Report every line of the data where the string "match" appears.
* * * *
/-- VCHAIN (R176 to R188). -/
def vchain (f : Flight) (d : Dev) : Dev :=
  let x := vchainOf f.q f.head f.cont
  let total := x.rows * x.groups
  match badRange d true x.dst (matLen x.ofmt x.rows x.ldd) with
  | some (st, det) => finish f.q f.seq st det 0 d
  | none =>
    let lim := unitsDone f total d
    let g := x.goodGroups lim.2 lim.1 0
    let v : Env := ⟨revOf d f x.t, ef d mNumCfg 0 1, x.streams, x.rows, x.L⟩
    let cntOf (m : Nat) : Nat := Nat.min x.L (64 * (g.1 - m * x.groups))
    let d := correctSpans (readsOf ((upto g.1).flatMap fun k => x.spans (k / x.groups) (k % x.groups))) (f.req 1 x.t) lim.2
    let y := (upto x.rows).foldl (fun (y : Run) m => x.row f v m (cntOf m) y) ⟨d, 0, false, false⟩
    let d := raiseFlags x.t y.fl y.d
    let count := sumUp cntOf x.rows 0
    let st := if y.hard || (x.satRep && y.sat) then 0x08 else 0
    match g.2 with
    | some (e, w) => finish f.q f.seq (errStatus e.2) 0 count (if w then logWriteErr e (f.req 1 x.t) d else logErr e (f.req 1 x.t) d)
    | none =>
      if g.1 < total then let o := stopped f count; finish f.q f.seq o.1 o.2.1 o.2.2 d
      else finish f.q f.seq st 0 count d

/-- VCHAIN (R176). -/
def execVchain (q seq : Nat) (s : State) : Out := onDev s (withFlight 0x30 q seq vchain)

/-! COMPRESS and EXPAND (R189 to R192). -/

/-- A COMPRESS or EXPAND as its packet spells it. -/
structure Pack where
  t : Nat
  es : Nat
  opt : Bool
  n : Nat
  src : Nat
  mask : Nat
  dst : Nat
  idx : Nat
  lim : Nat
  tally : Nat
  fill : Nat
  deriving DecidableEq, Repr

def packOf (q : Nat) (p : Packet) : Pack :=
  ⟨qTile q, 2 ^ pbytes p 10 1, pbits p 11 0 1 == 1, pbytes p 12 4, pbytes p 16 6, pbytes p 22 6, pbytes p 28 6, pbytes p 34 6,
    pbytes p 40 4, pbytes p 44 6, pbytes p 50 8⟩

/-- Elements on the packed side at most. -/
def Pack.packed (x : Pack) : Nat := Nat.min x.lim x.n
/-- The regions of a command as (address, length). -/
def Pack.regions (x : Pack) (compress : Bool) : List (Nat × Nat) :=
  [(x.src, (if compress then x.n else x.packed) * x.es), (x.mask, x.n), (x.dst, (if compress then x.packed else x.n) * x.es),
    (x.tally, 8)] ++ (if compress && x.opt then [(x.idx, 4 * x.packed)] else [])

/-- Whether no two ranges of a list overlap; an empty range overlaps none. -/
def apart : List (Nat × Nat) → Bool
  | [] => true
  | (a, n) :: t => (t.all fun (b, m) => n == 0 || m == 0 || !overlap a n b m) && apart t

/-- Whether reserved fields that depend on others are zero (R189). -/
def packClean (p : Packet) : Bool :=
  let compress := pkOpcode p == 0x31
  let opt := pbits p 11 0 1 == 1
  (compress && opt || pbytes p 34 6 == 0) && (!compress && opt || pbytes p 50 8 == 0)

/-- Whether COMPRESS or EXPAND parameters are in range (R189). -/
def packInRange (d : Dev) (q : Nat) (p : Packet) : Bool :=
  let x := packOf q p
  let compress := pkOpcode p == 0x31
  decide (pbytes p 10 1 ≤ 3) && decide (1 ≤ x.n ∧ x.n ≤ 268435456) && x.src % x.es == 0 && x.dst % x.es == 0 &&
  x.tally % 8 == 0 && (!(compress && x.opt) || x.idx % 4 == 0) &&
  ((x.regions compress).all fun (a, n) => nearMem d x.t a n) && apart (x.regions compress)

/-- Predicted count (R192). -/
def packPred (q : Nat) (p : Packet) : Nat :=
  let x := packOf q p
  let at' (a n : Nat) : Nat := if inStack a then n else 0
  let b := at' x.src (64 * x.es) + at' x.dst (64 * x.es) + at' x.mask 64 + (if x.opt ∧ pkOpcode p = 0x31 then at' x.idx 256 else 0)
  24 + Nat.max 1 (cdiv b 128) * cdiv x.n 64

/-- State of a packing run: device, positions done, packed elements so far, and whether the limit stopped it. -/
structure PackRun where
  d : Dev
  j : Nat
  k : Nat
  full : Bool
  err : Option ((Nat × Nat) × Bool)

/-- Maximal runs of consecutive numbers, as (start, length). -/
def runsOf : List Nat → List (Nat × Nat)
  | [] => []
  | x :: t => match runsOf t with
    | (y, n) :: u => if x + 1 = y then (x, n + 1) :: u else (x, 1) :: (y, n) :: u
    | [] => [(x, 1)]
* * * *
### TASK RESULT:
  match badRange d true x.dst (matLen x.ofmt x.rows x.ldd) with
    match g.2 with
  | x :: t => match runsOf t with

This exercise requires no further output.